**What is expected**. Give the lines below again exactly, starting with the line that holds "theorem core_run_succ (M" and going on through the line that holds "word for every".

━━━━━━━━━━━━━━━━━━━━

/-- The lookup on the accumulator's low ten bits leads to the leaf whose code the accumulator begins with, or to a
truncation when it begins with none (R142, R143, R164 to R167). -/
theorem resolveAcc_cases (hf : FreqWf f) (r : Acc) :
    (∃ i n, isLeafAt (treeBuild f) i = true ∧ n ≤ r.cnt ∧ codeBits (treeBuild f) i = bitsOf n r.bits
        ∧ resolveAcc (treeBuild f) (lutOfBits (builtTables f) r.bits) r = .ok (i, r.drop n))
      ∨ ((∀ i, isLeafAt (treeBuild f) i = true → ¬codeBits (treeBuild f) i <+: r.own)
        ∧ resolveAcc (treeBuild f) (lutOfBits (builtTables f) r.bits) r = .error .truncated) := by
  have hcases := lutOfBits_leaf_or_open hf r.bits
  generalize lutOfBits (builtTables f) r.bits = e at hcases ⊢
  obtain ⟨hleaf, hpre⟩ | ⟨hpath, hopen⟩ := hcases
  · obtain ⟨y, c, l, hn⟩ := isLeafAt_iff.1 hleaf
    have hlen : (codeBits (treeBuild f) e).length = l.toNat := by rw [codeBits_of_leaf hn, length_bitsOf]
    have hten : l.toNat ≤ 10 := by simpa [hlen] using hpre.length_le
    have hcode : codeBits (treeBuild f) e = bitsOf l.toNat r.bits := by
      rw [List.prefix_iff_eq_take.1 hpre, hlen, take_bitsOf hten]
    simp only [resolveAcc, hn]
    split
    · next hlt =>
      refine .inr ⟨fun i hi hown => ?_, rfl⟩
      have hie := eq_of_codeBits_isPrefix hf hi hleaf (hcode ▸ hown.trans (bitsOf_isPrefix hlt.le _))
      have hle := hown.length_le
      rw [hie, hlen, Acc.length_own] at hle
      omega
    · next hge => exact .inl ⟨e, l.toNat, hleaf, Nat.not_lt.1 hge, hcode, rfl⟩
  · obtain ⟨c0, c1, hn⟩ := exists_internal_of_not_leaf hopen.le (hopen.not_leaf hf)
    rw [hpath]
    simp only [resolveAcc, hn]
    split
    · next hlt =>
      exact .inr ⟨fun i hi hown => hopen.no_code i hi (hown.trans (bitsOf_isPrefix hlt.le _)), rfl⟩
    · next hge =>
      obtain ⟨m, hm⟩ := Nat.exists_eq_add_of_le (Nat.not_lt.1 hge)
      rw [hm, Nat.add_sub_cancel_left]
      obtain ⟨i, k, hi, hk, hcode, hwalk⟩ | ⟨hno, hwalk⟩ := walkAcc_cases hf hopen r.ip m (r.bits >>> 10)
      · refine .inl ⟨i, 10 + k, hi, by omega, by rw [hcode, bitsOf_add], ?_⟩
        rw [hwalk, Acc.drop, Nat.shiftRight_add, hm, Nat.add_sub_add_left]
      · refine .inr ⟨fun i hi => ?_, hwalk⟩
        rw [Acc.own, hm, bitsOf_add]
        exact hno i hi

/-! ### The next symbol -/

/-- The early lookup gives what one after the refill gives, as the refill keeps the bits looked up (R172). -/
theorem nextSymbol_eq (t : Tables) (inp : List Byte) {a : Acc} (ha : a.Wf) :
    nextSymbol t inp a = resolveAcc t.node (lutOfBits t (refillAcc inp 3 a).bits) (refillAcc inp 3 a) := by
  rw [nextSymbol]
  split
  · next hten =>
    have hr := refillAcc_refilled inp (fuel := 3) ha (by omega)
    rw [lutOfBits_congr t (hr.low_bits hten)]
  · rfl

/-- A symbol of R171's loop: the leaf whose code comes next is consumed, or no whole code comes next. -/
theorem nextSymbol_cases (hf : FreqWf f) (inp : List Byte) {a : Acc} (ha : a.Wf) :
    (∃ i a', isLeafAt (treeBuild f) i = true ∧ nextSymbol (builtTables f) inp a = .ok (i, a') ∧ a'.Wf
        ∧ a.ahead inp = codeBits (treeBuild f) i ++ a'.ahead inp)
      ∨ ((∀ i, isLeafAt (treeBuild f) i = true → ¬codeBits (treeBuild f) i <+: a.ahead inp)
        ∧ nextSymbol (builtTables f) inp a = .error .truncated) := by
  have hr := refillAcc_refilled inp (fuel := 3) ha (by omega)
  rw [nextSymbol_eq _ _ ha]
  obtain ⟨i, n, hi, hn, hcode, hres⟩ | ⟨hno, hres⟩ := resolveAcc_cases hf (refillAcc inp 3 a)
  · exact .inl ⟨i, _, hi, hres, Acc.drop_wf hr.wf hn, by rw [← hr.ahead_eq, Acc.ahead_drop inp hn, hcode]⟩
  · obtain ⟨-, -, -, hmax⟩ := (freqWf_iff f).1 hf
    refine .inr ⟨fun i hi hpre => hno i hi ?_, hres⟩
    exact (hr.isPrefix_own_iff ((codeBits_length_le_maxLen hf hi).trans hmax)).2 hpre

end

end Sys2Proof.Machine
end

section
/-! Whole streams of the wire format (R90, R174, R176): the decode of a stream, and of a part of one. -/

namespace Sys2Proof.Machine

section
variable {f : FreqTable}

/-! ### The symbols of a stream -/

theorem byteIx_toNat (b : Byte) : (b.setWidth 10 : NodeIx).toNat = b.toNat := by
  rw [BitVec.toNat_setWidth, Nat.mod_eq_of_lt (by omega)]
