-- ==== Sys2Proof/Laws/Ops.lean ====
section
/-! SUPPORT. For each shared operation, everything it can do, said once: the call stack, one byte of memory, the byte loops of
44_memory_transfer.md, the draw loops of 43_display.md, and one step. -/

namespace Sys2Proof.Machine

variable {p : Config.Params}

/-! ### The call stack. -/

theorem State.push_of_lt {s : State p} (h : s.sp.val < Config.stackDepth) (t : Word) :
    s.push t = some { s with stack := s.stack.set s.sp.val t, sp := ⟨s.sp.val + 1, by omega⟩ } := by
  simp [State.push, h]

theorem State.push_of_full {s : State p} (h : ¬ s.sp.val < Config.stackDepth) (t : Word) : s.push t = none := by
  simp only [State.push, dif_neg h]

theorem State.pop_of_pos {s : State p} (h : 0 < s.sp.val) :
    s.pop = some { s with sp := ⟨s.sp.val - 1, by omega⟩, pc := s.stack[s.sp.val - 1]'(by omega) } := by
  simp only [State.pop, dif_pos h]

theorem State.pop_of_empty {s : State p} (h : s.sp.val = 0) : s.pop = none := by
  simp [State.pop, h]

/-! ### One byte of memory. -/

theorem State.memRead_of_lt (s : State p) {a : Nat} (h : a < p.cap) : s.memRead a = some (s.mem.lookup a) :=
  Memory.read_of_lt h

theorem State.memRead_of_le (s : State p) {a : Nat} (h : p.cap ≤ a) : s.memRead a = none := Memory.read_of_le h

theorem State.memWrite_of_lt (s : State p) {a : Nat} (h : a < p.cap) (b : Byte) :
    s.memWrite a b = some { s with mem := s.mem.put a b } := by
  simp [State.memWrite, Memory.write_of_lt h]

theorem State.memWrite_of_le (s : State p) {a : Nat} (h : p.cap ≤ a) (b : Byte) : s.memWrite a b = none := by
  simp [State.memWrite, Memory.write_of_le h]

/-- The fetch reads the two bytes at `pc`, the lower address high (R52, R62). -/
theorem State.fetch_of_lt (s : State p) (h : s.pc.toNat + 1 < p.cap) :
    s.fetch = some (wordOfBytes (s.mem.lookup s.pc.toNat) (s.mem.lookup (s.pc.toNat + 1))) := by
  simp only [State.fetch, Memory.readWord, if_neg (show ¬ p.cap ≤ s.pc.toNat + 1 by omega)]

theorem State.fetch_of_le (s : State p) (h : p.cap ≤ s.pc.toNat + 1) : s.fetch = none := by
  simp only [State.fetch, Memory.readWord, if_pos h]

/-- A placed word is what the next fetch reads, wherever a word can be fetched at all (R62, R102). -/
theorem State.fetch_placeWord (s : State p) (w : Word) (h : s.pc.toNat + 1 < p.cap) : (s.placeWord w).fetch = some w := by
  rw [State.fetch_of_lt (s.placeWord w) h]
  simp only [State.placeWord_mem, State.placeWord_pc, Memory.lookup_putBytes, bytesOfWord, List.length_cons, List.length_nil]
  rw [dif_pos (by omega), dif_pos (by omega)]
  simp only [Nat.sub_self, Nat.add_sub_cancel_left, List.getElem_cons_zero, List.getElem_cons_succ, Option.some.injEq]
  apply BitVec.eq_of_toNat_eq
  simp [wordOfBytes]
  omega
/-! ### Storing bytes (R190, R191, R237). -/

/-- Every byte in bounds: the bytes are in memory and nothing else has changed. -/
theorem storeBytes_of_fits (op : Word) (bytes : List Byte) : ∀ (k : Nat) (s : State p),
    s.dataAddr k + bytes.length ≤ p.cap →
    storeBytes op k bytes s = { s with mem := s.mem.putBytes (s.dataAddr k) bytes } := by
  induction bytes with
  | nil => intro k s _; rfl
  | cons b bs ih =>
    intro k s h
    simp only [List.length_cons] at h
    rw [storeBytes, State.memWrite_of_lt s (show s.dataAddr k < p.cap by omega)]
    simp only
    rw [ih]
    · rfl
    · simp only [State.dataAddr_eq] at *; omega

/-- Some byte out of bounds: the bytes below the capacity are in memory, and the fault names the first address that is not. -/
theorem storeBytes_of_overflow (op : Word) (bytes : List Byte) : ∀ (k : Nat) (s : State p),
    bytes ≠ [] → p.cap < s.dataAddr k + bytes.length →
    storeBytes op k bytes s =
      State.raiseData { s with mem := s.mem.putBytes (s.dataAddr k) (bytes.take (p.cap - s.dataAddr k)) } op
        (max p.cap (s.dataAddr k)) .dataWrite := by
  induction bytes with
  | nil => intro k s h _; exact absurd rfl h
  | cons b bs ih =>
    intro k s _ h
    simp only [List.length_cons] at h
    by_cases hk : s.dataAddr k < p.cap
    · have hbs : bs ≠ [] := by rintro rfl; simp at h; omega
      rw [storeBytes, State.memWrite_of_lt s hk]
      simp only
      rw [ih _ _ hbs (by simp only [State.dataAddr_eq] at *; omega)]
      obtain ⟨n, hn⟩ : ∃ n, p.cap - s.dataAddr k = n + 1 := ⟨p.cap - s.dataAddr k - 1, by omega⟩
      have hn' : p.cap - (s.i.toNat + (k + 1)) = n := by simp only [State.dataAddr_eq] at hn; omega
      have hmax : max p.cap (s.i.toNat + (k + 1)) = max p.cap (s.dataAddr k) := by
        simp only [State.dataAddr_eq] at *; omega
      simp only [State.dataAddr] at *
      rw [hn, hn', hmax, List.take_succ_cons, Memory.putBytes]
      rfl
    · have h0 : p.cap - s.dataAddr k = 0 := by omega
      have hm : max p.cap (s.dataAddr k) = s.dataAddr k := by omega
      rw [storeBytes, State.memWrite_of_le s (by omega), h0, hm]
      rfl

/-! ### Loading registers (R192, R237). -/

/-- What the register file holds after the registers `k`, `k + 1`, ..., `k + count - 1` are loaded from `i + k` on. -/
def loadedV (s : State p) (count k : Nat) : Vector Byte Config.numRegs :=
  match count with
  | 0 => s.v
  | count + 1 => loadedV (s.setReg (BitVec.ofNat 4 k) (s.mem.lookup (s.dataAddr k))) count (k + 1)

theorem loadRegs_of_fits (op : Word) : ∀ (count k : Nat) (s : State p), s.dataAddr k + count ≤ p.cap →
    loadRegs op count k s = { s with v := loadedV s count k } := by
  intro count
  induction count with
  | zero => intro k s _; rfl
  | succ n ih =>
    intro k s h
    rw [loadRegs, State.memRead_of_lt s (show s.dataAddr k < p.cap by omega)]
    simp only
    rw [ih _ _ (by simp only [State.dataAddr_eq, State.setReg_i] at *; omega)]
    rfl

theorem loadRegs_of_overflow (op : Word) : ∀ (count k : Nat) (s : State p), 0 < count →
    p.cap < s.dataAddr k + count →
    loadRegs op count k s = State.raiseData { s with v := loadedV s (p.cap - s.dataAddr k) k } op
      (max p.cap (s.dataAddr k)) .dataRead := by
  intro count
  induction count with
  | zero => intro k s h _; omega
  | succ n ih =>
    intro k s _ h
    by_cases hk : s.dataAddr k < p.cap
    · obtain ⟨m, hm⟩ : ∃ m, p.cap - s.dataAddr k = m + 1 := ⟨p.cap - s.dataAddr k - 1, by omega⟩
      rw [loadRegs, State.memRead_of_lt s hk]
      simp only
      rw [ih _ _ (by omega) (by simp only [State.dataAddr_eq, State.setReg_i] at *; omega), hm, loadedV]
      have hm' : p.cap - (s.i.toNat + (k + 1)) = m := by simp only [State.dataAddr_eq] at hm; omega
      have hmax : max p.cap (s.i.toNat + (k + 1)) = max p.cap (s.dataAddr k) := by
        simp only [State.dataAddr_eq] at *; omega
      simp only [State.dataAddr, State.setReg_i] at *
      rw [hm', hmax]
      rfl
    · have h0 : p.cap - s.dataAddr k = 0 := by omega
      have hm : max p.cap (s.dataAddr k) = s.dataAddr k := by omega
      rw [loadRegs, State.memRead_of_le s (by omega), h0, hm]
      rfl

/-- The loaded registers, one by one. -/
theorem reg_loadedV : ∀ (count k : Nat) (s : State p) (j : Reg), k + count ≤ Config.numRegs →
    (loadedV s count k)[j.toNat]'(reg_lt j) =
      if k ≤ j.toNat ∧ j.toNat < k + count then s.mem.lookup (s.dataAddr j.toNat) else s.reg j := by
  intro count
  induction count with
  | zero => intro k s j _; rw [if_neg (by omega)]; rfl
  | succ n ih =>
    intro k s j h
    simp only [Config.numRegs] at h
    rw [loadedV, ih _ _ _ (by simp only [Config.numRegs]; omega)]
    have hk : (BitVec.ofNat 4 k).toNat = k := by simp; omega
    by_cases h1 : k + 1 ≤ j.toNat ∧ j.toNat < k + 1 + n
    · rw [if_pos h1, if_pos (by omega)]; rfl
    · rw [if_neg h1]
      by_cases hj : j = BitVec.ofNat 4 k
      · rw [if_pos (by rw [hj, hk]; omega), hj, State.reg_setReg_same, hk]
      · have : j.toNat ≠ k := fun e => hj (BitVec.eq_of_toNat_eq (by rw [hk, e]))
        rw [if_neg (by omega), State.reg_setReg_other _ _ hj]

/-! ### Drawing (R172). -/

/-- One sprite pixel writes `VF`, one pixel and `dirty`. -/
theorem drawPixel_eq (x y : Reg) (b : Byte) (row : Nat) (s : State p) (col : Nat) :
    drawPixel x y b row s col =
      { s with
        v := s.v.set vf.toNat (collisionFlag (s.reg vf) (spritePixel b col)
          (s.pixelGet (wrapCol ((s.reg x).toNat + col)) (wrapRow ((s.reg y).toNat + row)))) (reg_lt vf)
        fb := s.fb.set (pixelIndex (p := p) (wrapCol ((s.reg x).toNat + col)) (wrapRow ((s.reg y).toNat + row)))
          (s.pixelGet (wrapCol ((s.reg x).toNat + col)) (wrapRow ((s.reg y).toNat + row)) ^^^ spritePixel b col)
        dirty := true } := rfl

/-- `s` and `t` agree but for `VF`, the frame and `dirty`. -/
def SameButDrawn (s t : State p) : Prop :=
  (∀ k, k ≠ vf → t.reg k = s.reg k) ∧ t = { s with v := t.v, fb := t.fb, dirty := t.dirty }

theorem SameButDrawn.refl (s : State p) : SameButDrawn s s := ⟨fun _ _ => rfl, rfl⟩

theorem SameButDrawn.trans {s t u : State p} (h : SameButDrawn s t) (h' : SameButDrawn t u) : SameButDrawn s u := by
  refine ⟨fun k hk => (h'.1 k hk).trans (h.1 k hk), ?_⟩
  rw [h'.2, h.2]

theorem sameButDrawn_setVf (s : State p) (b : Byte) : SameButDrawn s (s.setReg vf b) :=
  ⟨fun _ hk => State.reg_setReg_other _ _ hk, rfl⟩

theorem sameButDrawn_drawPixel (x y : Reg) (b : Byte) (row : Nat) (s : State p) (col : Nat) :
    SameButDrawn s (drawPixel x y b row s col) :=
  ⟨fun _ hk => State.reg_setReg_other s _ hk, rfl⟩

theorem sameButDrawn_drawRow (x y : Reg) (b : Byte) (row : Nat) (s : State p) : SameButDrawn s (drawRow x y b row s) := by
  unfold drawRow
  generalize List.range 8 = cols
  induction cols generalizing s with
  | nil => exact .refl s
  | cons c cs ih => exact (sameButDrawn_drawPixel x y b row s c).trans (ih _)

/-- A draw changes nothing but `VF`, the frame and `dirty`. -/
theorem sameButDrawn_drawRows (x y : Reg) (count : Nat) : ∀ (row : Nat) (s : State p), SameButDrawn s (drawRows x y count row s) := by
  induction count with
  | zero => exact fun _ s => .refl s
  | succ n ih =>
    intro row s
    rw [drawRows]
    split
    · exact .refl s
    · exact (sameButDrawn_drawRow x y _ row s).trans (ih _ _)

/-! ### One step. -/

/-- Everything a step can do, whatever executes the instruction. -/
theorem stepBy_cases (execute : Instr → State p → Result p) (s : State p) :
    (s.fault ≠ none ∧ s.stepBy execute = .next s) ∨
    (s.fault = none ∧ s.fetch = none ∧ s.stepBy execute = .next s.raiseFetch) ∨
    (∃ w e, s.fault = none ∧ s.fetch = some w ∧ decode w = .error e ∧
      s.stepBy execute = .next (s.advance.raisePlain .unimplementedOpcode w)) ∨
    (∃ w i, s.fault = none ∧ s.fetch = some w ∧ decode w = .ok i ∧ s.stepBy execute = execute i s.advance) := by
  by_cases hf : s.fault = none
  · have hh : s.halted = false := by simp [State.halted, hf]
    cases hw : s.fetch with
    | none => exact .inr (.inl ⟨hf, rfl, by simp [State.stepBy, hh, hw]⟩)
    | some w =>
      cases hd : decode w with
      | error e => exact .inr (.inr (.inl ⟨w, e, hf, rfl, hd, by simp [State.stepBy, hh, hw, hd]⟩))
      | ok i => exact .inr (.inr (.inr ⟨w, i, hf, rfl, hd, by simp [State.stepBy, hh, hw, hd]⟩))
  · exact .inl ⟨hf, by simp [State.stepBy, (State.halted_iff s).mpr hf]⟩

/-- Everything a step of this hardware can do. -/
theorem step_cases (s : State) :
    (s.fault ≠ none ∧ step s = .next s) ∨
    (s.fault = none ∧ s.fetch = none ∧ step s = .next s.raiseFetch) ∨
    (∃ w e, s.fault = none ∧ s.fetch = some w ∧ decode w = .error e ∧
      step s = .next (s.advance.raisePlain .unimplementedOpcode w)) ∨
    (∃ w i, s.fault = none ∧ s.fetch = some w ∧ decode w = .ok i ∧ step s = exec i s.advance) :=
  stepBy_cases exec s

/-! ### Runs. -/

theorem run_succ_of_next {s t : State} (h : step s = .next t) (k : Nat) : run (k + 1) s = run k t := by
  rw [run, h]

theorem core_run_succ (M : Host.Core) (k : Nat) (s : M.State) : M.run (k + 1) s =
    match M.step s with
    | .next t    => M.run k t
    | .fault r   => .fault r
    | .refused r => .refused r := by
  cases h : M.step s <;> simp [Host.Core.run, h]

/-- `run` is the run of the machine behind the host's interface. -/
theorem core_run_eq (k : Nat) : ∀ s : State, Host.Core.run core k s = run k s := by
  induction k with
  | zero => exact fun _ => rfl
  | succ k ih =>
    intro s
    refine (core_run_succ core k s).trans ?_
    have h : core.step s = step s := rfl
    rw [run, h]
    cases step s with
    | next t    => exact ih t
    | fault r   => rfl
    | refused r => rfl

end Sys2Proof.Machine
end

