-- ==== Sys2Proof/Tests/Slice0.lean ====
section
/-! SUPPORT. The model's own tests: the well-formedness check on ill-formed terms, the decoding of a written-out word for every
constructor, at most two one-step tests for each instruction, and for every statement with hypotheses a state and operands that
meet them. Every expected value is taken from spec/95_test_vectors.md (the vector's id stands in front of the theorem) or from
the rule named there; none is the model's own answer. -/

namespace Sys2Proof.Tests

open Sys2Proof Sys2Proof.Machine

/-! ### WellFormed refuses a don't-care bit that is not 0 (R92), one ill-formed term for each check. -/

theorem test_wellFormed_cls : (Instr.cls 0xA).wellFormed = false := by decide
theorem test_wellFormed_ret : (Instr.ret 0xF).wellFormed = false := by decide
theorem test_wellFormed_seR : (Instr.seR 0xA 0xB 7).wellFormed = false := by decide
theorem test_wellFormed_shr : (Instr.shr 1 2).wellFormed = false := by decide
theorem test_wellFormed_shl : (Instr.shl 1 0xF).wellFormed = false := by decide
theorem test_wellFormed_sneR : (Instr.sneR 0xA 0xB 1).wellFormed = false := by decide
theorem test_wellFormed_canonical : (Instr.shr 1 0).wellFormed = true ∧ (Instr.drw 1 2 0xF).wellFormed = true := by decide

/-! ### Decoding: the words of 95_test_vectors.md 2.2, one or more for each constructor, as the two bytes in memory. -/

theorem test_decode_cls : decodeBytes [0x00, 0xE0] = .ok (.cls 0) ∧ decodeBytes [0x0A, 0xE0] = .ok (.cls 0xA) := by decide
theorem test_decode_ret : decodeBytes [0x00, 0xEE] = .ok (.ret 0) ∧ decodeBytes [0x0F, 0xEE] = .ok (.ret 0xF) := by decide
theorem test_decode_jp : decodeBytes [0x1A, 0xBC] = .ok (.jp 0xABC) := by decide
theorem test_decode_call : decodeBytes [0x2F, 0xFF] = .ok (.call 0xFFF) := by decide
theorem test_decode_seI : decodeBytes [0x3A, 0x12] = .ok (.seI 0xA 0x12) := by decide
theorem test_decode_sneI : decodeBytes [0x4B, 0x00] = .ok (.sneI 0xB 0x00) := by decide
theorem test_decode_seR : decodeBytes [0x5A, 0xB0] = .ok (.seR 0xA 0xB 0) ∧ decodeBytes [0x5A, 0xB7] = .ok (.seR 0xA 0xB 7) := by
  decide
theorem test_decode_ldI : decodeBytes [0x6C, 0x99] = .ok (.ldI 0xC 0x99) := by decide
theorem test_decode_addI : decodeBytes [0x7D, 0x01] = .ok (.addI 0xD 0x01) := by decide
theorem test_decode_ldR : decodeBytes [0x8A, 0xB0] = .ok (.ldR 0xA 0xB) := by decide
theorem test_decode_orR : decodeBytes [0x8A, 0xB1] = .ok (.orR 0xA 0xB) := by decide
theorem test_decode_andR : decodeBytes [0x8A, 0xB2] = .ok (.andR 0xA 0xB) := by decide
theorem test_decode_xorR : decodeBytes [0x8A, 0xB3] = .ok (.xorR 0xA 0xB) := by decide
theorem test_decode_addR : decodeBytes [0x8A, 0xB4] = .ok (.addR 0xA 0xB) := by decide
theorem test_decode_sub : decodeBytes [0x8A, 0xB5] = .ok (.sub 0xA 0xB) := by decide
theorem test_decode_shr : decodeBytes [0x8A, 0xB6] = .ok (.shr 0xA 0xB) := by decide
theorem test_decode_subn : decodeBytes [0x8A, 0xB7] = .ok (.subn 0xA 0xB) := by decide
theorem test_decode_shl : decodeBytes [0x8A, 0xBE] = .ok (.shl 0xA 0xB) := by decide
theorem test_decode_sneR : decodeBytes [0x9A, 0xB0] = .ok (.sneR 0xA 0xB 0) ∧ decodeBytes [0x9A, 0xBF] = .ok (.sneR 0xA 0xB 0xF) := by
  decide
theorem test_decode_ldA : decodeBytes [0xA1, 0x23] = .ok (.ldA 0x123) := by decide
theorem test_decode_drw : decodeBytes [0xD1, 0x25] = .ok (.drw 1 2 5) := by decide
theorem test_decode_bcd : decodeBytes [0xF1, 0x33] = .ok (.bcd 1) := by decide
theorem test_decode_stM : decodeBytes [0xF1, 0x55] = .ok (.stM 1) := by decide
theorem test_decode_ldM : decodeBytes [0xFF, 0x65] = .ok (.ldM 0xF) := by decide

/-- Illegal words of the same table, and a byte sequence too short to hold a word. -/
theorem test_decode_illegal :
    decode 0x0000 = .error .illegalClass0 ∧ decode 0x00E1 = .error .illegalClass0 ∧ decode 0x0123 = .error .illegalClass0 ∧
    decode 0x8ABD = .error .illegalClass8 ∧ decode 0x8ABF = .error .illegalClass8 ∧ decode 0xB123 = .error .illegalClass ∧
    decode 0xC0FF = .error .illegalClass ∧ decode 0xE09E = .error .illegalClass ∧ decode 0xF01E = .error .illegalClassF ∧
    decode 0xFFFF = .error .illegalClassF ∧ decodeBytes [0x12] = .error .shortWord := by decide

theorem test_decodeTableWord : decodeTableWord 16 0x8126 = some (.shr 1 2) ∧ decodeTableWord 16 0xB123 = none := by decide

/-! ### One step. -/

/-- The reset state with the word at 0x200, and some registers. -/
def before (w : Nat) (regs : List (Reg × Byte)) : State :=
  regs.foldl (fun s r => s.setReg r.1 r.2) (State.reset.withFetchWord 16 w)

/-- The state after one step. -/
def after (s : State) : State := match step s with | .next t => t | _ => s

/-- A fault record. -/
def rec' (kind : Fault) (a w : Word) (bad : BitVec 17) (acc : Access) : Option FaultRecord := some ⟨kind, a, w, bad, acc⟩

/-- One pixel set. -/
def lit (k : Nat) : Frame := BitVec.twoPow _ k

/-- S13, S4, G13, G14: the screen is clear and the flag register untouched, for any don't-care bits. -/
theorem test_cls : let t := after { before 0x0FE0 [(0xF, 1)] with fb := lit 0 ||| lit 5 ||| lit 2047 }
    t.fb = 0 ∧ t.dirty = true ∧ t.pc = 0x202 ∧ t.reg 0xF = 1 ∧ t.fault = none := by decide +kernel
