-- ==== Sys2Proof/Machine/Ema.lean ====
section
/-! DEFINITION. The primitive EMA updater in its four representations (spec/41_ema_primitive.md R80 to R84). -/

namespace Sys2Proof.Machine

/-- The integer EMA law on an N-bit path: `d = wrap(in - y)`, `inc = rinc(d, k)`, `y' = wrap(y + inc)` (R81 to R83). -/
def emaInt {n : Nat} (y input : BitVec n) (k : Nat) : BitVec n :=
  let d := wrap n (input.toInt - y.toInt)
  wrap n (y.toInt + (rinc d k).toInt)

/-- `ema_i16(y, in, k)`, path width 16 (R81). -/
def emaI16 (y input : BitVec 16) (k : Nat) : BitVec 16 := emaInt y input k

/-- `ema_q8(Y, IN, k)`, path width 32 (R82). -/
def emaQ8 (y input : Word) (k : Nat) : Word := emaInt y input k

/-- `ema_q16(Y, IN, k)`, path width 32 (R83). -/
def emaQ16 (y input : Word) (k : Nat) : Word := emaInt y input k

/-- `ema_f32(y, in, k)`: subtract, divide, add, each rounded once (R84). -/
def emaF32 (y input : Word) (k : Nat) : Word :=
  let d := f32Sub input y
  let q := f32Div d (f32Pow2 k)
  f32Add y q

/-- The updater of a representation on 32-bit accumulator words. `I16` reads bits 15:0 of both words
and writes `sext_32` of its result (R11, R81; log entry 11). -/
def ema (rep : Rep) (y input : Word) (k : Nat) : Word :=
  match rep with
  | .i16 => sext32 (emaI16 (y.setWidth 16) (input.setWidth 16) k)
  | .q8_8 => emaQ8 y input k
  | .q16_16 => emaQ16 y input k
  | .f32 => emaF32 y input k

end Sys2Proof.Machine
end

━━━━━━━━━━━━━━━━━━━━

**Response to this task**.
theorem core_run_succ (M : Host.Core) (k : Nat) (s : M.State) : M.run (k + 1) s =
    match M.step s with
    | .next t    => M.run k t
    | .fault r   => .fault r
    | .refused r => .refused r := by
  cases h : M.step s <;> simp [Host.Core.run, h]

/-- `run` is the run of the machine behind the host's interface. -/
theorem core_run_eq (k : Nat) : ∀ s : State, Host.Core.run core k s = run k s := by
  induction k with
  | zero => exact fun _ => rfl
  | succ k ih =>
    intro s
    refine (core_run_succ core k s).trans ?_
    have h : core.step s = step s := rfl
    rw [run, h]
    cases step s with
    | next t    => exact ih t
    | fault r   => rfl
    | refused r => rfl

end Sys2Proof.Machine
end

-- ==== Sys2Proof/Tests/Slice0.lean ====
section
/-! SUPPORT. The model's own tests: the well-formedness check on ill-formed terms, the decoding of a written-out word for every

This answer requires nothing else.